The year is 1926 and Newt Scamander (Eddie Redmayne) has just completed a global excursion to find and document an extraordinary array of magical creatures. Arriving in New York for a brief stopover, he might have come and gone without incident…were it not for a No-Maj (American for Muggle) named Jacob (Dan Fogler), a misplaced magical case, and the escape of some of Newt’s fantastic beasts, which could spell trouble for both the wizarding and No-Maj worlds. – courtesy Warner Brothers

Years ago when the final Harry Potter film closed, and the seventh book ended many of us felt a loss. The universe continued to expand but it was never as fully satiating as we wished. We were recently granted a respite from that loss with the publication of the script for the Cursed Child stage play, but again it felt like an old friend simply visiting for the night. I am very happy to say, as a fan, Fantastic Beasts and Where to Find Them left me completely satisfied, and ravenously hungry for more. While it may not necessarily reach the emotional highs and lows achieved in the Harry Potter franchise, I believe it just needs some time.

That said I believe it was more captivating and engaging than any of the eight Harry Potter films, even if it does feel slightly blasphemous to write that. While my inner fan would find it difficult to find much fault with this film, I can honestly say it is not without flaws, none of which is fatal. Most of what I would point out is nit-picky issues with continuity, visual elements, and common cinema tropes. I cannot care too much about minor continuity errors, because the more complicated the film, the more likely props and set pieces will find themselves out of place from shot to shot. However when those continuity problems exist in post-production effects I find those less forgivable, but I feel it adds a level of character that harkens to the days when practical effects were the only option, it feels slightly more real because of those minor imperfections. Sometimes visual design does not always fit, or work. In a film set in a specific historical era sometimes the costuming is not accurate because historical accuracy does not always look the best on screen.
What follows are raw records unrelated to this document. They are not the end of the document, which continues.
/-- A write of FLD_PORTp_CTRL. -/
def Die.portCtrlWrite (d : Die) (p : Nat) (v : W32) : Die :=
  let x := d.fport p
  let en := v.getLsbD 0
  let rate := wbits v 6 4
  if x.enable then
    if en then d
    else
      let d := d.updFport p fun x =>
        { x with enable := false, align := false, hbNext := none, hbDue := 0, guards := [], cmds := [] }
      forUpto 8 (fun n d =>
        if (d.loop n).enable && !(d.loop n).msg && decide ((d.loop n).port.toNat = p) then d.loopOff n else d) d
  else
    let d := d.updFport p fun x => { x with rate := if rate < 5 then BitVec.ofNat 3 rate else x.rate }
    if en then
      d.updFport p fun x =>
        { x with enable := true, align := false, hbSeq := 0, hbDue := 0, guards := [], cmds := [],
                 wireFree := d.fldNow + 2 * commaNs x.rate.toNat,
                 hbNext := if d.fld.hbPeriod = 0 then none else some (d.fldNow + hbInterval d.fld.hbPeriod) }
    else d

/-- A write of FLD_HB_PERIOD (R391). -/
def Die.hbPeriodWrite (d : Die) (v : W32) : Die :=
  let old := d.fld.hbPeriod
  let new := BitVec.ofNat 16 (wbits v 15 0)
  let d := { d with fld := { d.fld with hbPeriod := new } }
  forUpto 4 (fun p d => d.updFport p fun x =>
    if !x.enable then x
    else if new = 0 then { x with hbNext := none }
    else if old = 0 then { x with hbNext := some (d.fldNow + hbInterval new) }
    else x) d

/-! ### Reception (R387, R392, R393, R399) -/

/-- The enabled loop that a received frame's CHAN is bound to. -/
def Die.portLoop (d : Die) (p chan : Nat) : Option Nat :=
  firstBelow 8 fun n =>
    let l := d.loop n
    l.enable && !l.msg && decide (l.port.toNat = p ∧ l.chan.toNat = chan)

def Die.mchLoop (d : Die) (mch : Byte) : Option Nat :=
  firstBelow 8 fun n =>
    let l := d.loop n
    l.enable && l.msg && decide (l.mch = mch)

/-- The loop of a valid received frame of a type. -/
def Die.validFrame (d : Die) (p : Nat) (f : List Byte) : Option Nat :=
  if crcGood f && (byteOf f 0 == frSensor || byteOf f 0 == frStatus) then d.portLoop p (frameChan f) else none

def Die.rxErr (d : Die) (p : Nat) : Die := d.updFport p fun x => { x with rxErr := satInc32 x.rxErr 1 }

/-- The port receives frames: it is enabled and holds alignment (R382). -/
def Die.receives (d : Die) (p : Nat) : Bool := (d.fport p).enable && (d.fport p).align && d.fldRuns

/-- A valid SENSOR frame of loop `n` (R399, R400). -/
def Die.takeSensor (d : Die) (n : Nat) (f : List Byte) : Die :=
  let d := d.updLoop n fun l =>
    { l with sensor := f, haveSens := true, sensorK := l.periodOf (d.baseNow l.ptp) }
  let l := d.loop n
  if l.tally.getLsbD 8 && !l.unbound then d.logTallyAdd l.slot.toNat (wbits l.tally 7 0) 1 else d
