/-- Every read of the stores that is under way and falls in cycle `m` or before it is made: those of the engines, Flint's destinations
128 cycles after a row's entry (R312), Mica's (R316). Whatever then writes in cycle `m` is not seen by them (R129). -/
def Die.readDue (d : Die) (m : Nat) : Die :=
  let due (lat : Nat) (acc vals : RowFlight → Nat) (q : RowFlight) : RowFlight :=
    if q.entry + lat ≤ m then d.readRow acc vals q else q
  { d with te0 := d.te0.readDue d m,
           te1 := d.te1.readDue d m,
           fln := { d.fln with flight := d.fln.flight.map (due 128 (fun q => flAcc q.word.toNat) RowFlight.ncol) },
           mca := { d.mca with jobs := d.mca.jobs.map fun j => j.readNow d.st m } }

/-- A write in the present cycle. -/
def Die.storeNow (d : Die) (space a : Nat) (bs : List Byte) : Die :=
  let d := d.readDue d.iss.cyc
  { d with st := d.st.write space a bs }

/-- Land one row of an engine: result and sidecar written; the increment of the elastic completion tally follows in the next cycle
(R128, R180). -/
def Die.landRow (d : Die) (te : Nat) (r : RowFlight) : Die :=
  let o := r.complete (d.partialRead r r.acc r.vals) (d.sidecarRead r r.acc)
  let d := if r.dstOk && decide (r.acc ≠ 3) then { d with st := d.st.write r.dstSpace r.dstAddr o.data } else d
  let d := match r.sideAddr with
    | some a => if d.granted r.slot r.dstSpace a (4 * r.ncol) then { d with st := d.st.write r.dstSpace a o.side } else d
    | none => d
  let d := if r.conf then d else d.updTe te fun e => e.countRow o r.sideAddr.isSome
  match r.ctally with
  | some p => { d with iss := { d.iss with incs := d.iss.incs ++ [(r.entry + 518, p)] } }
  | none => d

/-- Cycles from a row's entry to its result's write (R128, R312). -/
def engineLatency : Nat := 517

/-- The oldest row of an engine, when it is due. An uncorrectable word that its partials hold, or that its write covers in
part, ends the context and discards the row (R230, R231). -/
def Die.rowComplete (d : Die) (te : Nat) (e : Ecc) : Die :=
  match (d.te te).flight with
  | [] => d
  | r :: _ =>
    if r.entry + engineLatency ≤ d.iss.cyc then
      let d := d.readDue (r.entry + engineLatency)
      let r := d.readRow RowFlight.acc RowFlight.vals (((d.te te).flight.head?).getD r)
      let d := d.updTe te fun x => { x with flight := x.flight.drop 1 }
      let d := d.ecc e (some r.slot) { code := 0 }
      if eccBad e then d else d.landRow te r
    else d

/-! ### The commands -/

/-- STREAM_ROW_COMPLETE (R128): the oldest row inside the engine, 517 cycles after its entry. -/
def execStreamRowComplete (te : Fin 2) (ecc : Ecc) (s : State) : Host.Outcome State Fault Refusal :=
  s.act fun d => d.rowComplete te.val ecc

end Sys2Proof.Machine
end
None of those issues hurt this film. What did hurt were the clichéd plot holes, Newt’s suitcase for example. Two things bothered me, the first is that it obviously has keyholes but they are never used to lock, or unlock the case, the second is that a talented wizard should have very easily charmed a suitcase that could not be accidentally opened. Of course if either of these two plot holes had been plugged the story would not be possible. I will let that slide, but I noticed, I definitely noticed but I will buy an explanation like Newt was a little too preoccupied to worry about something like proper magical suitcase locks.

Now it sounds like I am just a kvetching film geek over thinking everything. That is probably because that is what I am, I am not ashamed to admit it. I bring that up because there are some remarkable elements of this film that absolutely blew me away. The first being the abundance of positively endearing strong characters that we can very quickly learn to care about, like Queenie Goldstein and Jacob Kowalski, played by the remarkable Alison Sudol and Dan Fogler. The second being the rich magical culture of the Americas in contract to the familiar British wizzarding culture, it appeared and felt altogether familiar and decidedly American. Finally, the magical creatures displayed beautiful personalities that allowed them to participate in the story, rather than simply act as set dressing.

Fantastic Beasts and Where to Find Them opened the door to another corner of J.K. Rowling’s magical universe I would be willing to inhabit, if I was not already there.